What is one of the biggest challenges facing educators today?

There are many, but I’ll highlight two big challenges. 1) Home environment: many children experience difficulties in school because of a lack of stability and resources in their home environments, often due to systemic problems related to housing and food insecurity, and overburdened caregivers. While this challenge is somewhat outside of the classroom teacher’s purview, it points to the necessity of supporting children’s holistic development. 2) Differences in individual children’s experience and skills. Teachers are faced with classrooms filled with anywhere from 20-35 children who are at different levels of academic proficiency and social development, each with unique interests, moods, and attention spans. It is the teacher’s job to get to know each student so that they can support learning in a way that is best for the individual. Researchers studying individualized approaches to learning are excited to partner with teachers to address some of these difficult challenges.

What are some of the things being done in your lab to help make education more effective?

With Dr. John Gabrieli, I have worked on projects studying how growing up in households of different socioeconomic-status (SES) shapes children’s brain development and cognition. This work focuses on the first challenge to education I mentioned above: low-resourced home environments. Many researchers, including our group, have found that children from lower-SES backgrounds perform worse on measures of cognition and academic achievement than their higher-SES peers, and this disparity is associated with neural differences. My work focuses on how children uniquely adapt to fit their environment. I have found that some cognitive and neural structures don't differ by SES and that the neural correlates of successful cognition actually vary by children’s SES. In other words, the way the brain supports strong cognition in children from lower-SES backgrounds actually differs from the way the brain supports strong cognition in children from higher-SES backgrounds. This research is in its infancy, but the hope is that educators and researchers will use this knowledge to build effective interventions that work with individual’s unique strengths by environmental context to promote success in school and in life.

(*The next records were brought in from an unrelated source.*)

/-- One home slice. -/
structure Slice where
  /-- Most recently used first. -/
  records : List RelRecord
  markers : List Nat
  /-- Most recently used first (R44). -/
  lines : List Line
  /-- The window of 256 cycles that `counts` belongs to (R200). -/
  window : Nat
  /-- Accumulates performed on each line in that window (R200). -/
  counts : List (Nat × Nat)
  /-- Lines on which a host port, a Sector port, Tender or the dispatcher has released (R182, R191,
  R192): an acquire by a core on such a line drops the core's clean copies. -/
  outside : List Nat
  /-- Contexts whose segment of this slice is full (R472). -/
  logStopped : List (BitVec 6)
  replay : List ReplayPos
  deriving DecidableEq, Repr

/-- The class of an accumulate (R201). -/
inductive AccClass where
  | refusable | unrefusable | forced
  deriving DecidableEq, Repr

/-- The states of an addend that has left its core (R213); one that its slice has accepted holds an entry of the
slice's accumulate queue (R202). -/
inductive AccPhase where
  | flight | queued | returning | overflow
  deriving DecidableEq, Repr

/-- An outstanding accumulate (R199 to R213). -/
structure Acc where
  id : Nat
  /-- The oldest accumulate whose addend this one carries (R210). -/
  oldest : Nat
  ctx : BitVec 6
  core : Nat
  team : Nat
  wave : Nat
  quad : Nat
  addr : Word
  pa : Nat
  op : AccOp
  ty : AccTy
  value : Wide
  count : Nat
  cls : AccClass
  phase : AccPhase
  /-- Its place among the accumulates that slices have accepted (R202). -/
  seq : Nat
  /-- Its page asks for the lowest replacement priority (R147). -/
  low : Bool
  /-- It follows a `fence.rel` (R370). -/
  rel : Bool
  /-- The accumulate comes from the walk engine, for this walk (R240). -/
  walk : Option Nat
  deriving DecidableEq, Repr

/-- An accumulate of another device (R201, R440): the link of its reply, its place, and whether it has an entry of
the slice's accumulate queue or waits at the slice's input (R202). -/
structure PortAcc where
  link : Nat
  req : RemoteReq
  pa : Nat
  queued : Bool
  /-- Its place among the accumulates that slices have accepted (R202). -/
  seq : Nat
  /-- Its page asks for the lowest replacement priority (R147). -/
  low : Bool
  deriving DecidableEq, Repr

/-! ### The device -/

/-- Firmware (R49, R50). -/
inductive FwState where
  | verifying | running | failed
  deriving DecidableEq, Repr

/-- The states of a Sector link (R444). -/
inductive LinkState where
  | disabled | down | training | up | failed
  deriving DecidableEq, Repr

/-- A Sector link (R444, R445). -/
structure Link where
  state : LinkState
  en : Bool
  peer : BitVec 20
  plink : BitVec 5
  fails : Byte
  trainAt : Nat
  deriving DecidableEq, Repr

/-- Who made an outstanding Sector request (R443). -/
inductive Requester where
  /-- A load or returning atomic: its pend, and the loads that take the reply: quad, place in the
  pend's loads, offset in its bytes. -/
  | load (team wave pend : Nat) (targets : List (Nat × Nat × Nat))
  /-- A store, add or accumulate, which returns nothing. -/
  | store (team wave quad : Nat)
  /-- A remote wait. -/
  | wait (team wave quad : Nat)
  /-- An engine of a core: the entry or packet, and which of its bytes a read brings. -/
  | engine (core id key : Nat)
  /-- A block that an instruction of a quad reads at issue. -/
  | fetch (team wave quad : Nat)
  /-- A counter or block that the dispatcher reads for a queue. -/
  | tender (queue : BitVec 8)
  deriving DecidableEq, Repr

/-- An outstanding Sector request (R438, R443); `cover` is the oldest accumulate whose addend it carries (R210), or
its own number. -/
structure Request where
  id : Nat
  cover : Nat
  who : Requester
  ctx : BitVec 6
  dev : BitVec 20
  link : Nat
  sentAt : Nat
  addr : Word
  body : RemoteReq
  /-- The wall-clock time at which a wait was answered with retry (R142). -/
  retryAt : Option Nat
  deriving DecidableEq, Repr

/-- What the dispatcher has read for a queue through a Sector window (R54, R63, R438): the address, the request, and
its reply, none inside where it failed. -/
structure QueueFetch where
  ctx : BitVec 6
  queue : BitVec 8
  addr : Word
  req : Nat
  reply : Option (Option (List Byte))
  deriving DecidableEq, Repr
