/-- Exact product. -/
def Num.mul : Num → Num → Num
  | .nan, _ => .nan
  | _, .nan => .nan
  | .inf a, .inf b => .inf (a != b)
  | .inf a, .fin n m _ _ => if m = 0 then .nan else .inf (a != n)
  | .fin n m _ _, .inf b => if m = 0 then .nan else .inf (n != b)
  | .fin n1 m1 e1 _, .fin n2 m2 e2 _ => .fin (n1 != n2) (m1 * m2) (e1 + e2) false

/-- Quotient to 160 bits and a remainder mark (R333). -/
def Num.div : Num → Num → Num
  | .nan, _ => .nan
  | _, .nan => .nan
  | .inf _, .inf _ => .nan
  | .inf a, .fin n _ _ _ => .inf (a != n)
  | .fin n _ _ _, .inf b => .zero (n != b)
  | .fin n1 m1 e1 _, .fin n2 m2 e2 _ =>
    if m2 = 0 then (if m1 = 0 then .nan else .inf (n1 != n2))
    else if m1 = 0 then .zero (n1 != n2)
    else
      let s := lg m2 + 160
      let a := m1 * 2 ^ s
      .fin (n1 != n2) (a / m2) (e1 - e2 - s) (a % m2 != 0)

/-- floor of the square root, from bit `i - 1` downwards. -/
def isqrtFrom (n : Nat) : Nat → Nat → Nat
  | 0, r => r
  | i + 1, r => isqrtFrom n i (if (r + 2 ^ i) * (r + 2 ^ i) ≤ n then r + 2 ^ i else r)

/-- floor of the square root. -/
def isqrt (n : Nat) : Nat := isqrtFrom n (lg n / 2 + 1) 0

/-- Square root to 160 bits or more and a remainder mark (R333). -/
def Num.sqrt : Num → Num
  | .nan => .nan
  | .inf neg => if neg then .nan else .inf false
  | .fin neg m e _ =>
    if m = 0 then .zero neg
    else if neg then .nan
    else
      let s : Nat := if e % 2 = 0 then 320 else 321
      let a := m * 2 ^ s
      let r := isqrt a
      .fin false r ((e - s) / 2) (r * r != a)

/-- 1 / √x to 160 bits or more and a remainder mark (R333). -/
def Num.rsqrt : Num → Num
  | .nan => .nan
  | .inf neg => if neg then .nan else .zero false
  | .fin neg m e _ =>
    if m = 0 then .inf neg
    else if neg then .nan
    else
      let s : Nat := (if e % 2 = 0 then 400 else 401) + 2 * lg m
      let a := 2 ^ s
      let r := isqrt (a / m)
      .fin false r ((-e - s) / 2) (r * r * m != a)

/-! ### Comparisons -/

/-- `a < b`, and false with a NaN. -/
def Num.lt : Num → Num → Bool
  | .nan, _ => false
  | _, .nan => false
  | .inf a, .inf b => a && !b
  | .inf a, .fin _ _ _ _ => a
  | .fin _ _ _ _, .inf b => !b
  | .fin n1 m1 e1 _, .fin n2 m2 e2 _ =>
    let e := min e1 e2
    decide (scaled n1 m1 e1 e < scaled n2 m2 e2 e)

/-- `a = b` with −0 = +0, and false with a NaN. -/
def Num.eq : Num → Num → Bool
  | .nan, _ => false
  | _, .nan => false
  | .inf a, .inf b => a == b
  | .inf _, .fin _ _ _ _ => false
  | .fin _ _ _ _, .inf _ => false
  | .fin n1 m1 e1 _, .fin n2 m2 e2 _ =>
    let e := min e1 e2
    decide (scaled n1 m1 e1 e = scaled n2 m2 e2 e)

/-- A NaN. -/
def Num.isNan : Num → Bool
  | .nan => true
  | .inf _ => false
  | .fin _ _ _ _ => false

/-- The sign, false for a NaN. -/
def Num.isNeg : Num → Bool
  | .nan => false
  | .inf n => n
  | .fin n _ _ _ => n

/-- A zero of either sign. -/
def Num.isZero : Num → Bool
  | .nan => false
  | .inf _ => false
  | .fin _ m _ _ => m == 0

/-- Below, with −0 below +0 (R332). -/
def Num.below (a b : Num) : Bool := a.lt b || (a.isZero && b.isZero && a.isNeg && !b.isNeg)

/-- `vmin` on encodings (R332). -/
def Fmt.minEnc (f : Fmt) (a b : Nat) : Nat :=
  let x := f.decode a
  let y := f.decode b
  if x.isNan && y.isNan then f.nanEnc
  else if x.isNan then b
  else if y.isNan then a
  else if y.below x then b else a

/-- `vmax` on encodings (R332). -/
def Fmt.maxEncOf (f : Fmt) (a b : Nat) : Nat :=
  let x := f.decode a
  let y := f.decode b
  if x.isNan && y.isNan then f.nanEnc
  else if x.isNan then b
  else if y.isNan then a
  else if x.below y then b else a

/-- The conditions of R335. -/
def Cond.holdsFp (c : Cond) (a b : Num) : Bool :=
  let uno := a.isNan || b.isNan
  match c with
  | .eq => a.eq b
  | .ne => !a.eq b
  | .lt => a.lt b
  | .le => a.lt b || a.eq b
  | .gt => b.lt a
  | .ge => b.lt a || a.eq b
  | .ord => !uno
  | .uno => uno

/-- The conditions of R327 on integers. -/
def Cond.holdsInt (c : Cond) (a b : Int) : Bool :=
  match c with
  | .eq => decide (a = b)
  | .ne => decide (a ≠ b)
  | .lt => decide (a < b)
  | .le => decide (a ≤ b)
  | .gt => decide (b < a)
  | .ge => decide (b ≤ a)
  | .ord => true
  | .uno => false

/-! ### Elementary functions (R337) -/

/-- π in units of 2^−320, rounded down. -/
def piFix : Nat := 0x3243f6a8885a308d313198a2e03707344a4093822299f31d0082efa98ec4e6c89452821e638d01377

/-- ln 2 in units of 2^−320, rounded down. -/
def ln2Fix : Nat := 0xb17217f7d1cf79abc9e3b39803f2f6af40f343267298b62d8a0d175b8baafa2be7b876206debac98

/-- Σ y^n / n! in units of 2^−320, from term `n` on. -/
def expSum (y : Nat) : Nat → Nat → Nat → Nat
  | 0, _, _ => 0
  | fuel + 1, n, term => term + expSum y fuel (n + 1) (term * y / ((n + 1) * 2 ^ 320))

With Dr. Laura Schulz (Early Childhood Cognition Lab), I have worked on projects looking at how children decide to stick with a challenge. This work focuses on the second challenge to education I mentioned above: individual differences in the realm of motivation. We found that children try harder on their own task after watching an adult try hard and succeed on a separate task. This effect is amplified if the adult practices what they preach: explicitly stating that they value effort or cheering the child on while also demonstrating their own effortful success. We are hoping to explore how adults’ modeling of effort, in conjunction with their messages, impact children’s motivation “in the wild”. The larger goal of this work is to understand what sources of evidence children pay attention to when deciding to persevere in order to boost children’s effort when it matters most.

What do you hope to do after graduate school?

This Fall I will be starting a postdoctoral position as a Mindcore Fellow at University of Pennsylvania working with Drs. Allyson Mackey and Angela Duckworth on better characterizing individual differences in children’s persistence.  We will be exploring how children’s decisions to stick with a challenge depend on environmental factors, such as parents’ and educators’ actions and messages, home routine, etc., as well as internal factors like mood, interest, and sensitivity to evidence. I also hope to translate some of the research findings related to persistence from my graduate career at MIT into real-world interventions.

What is your favorite thing about being at MIT?

I have so valued the opportunity to encounter motivated and talented scholars each day I study how the social environment impacts children’s learning and being a researcher here has provided me with a ‘meta’ experience where I often reflect upon how the social environment of MIT has vastly shaped my own development. My friends and colleagues at MIT have inspired me to be a better scientist, thinker, and citizen – it is truly a unique place and I feel so fortunate to have spent many formative years here.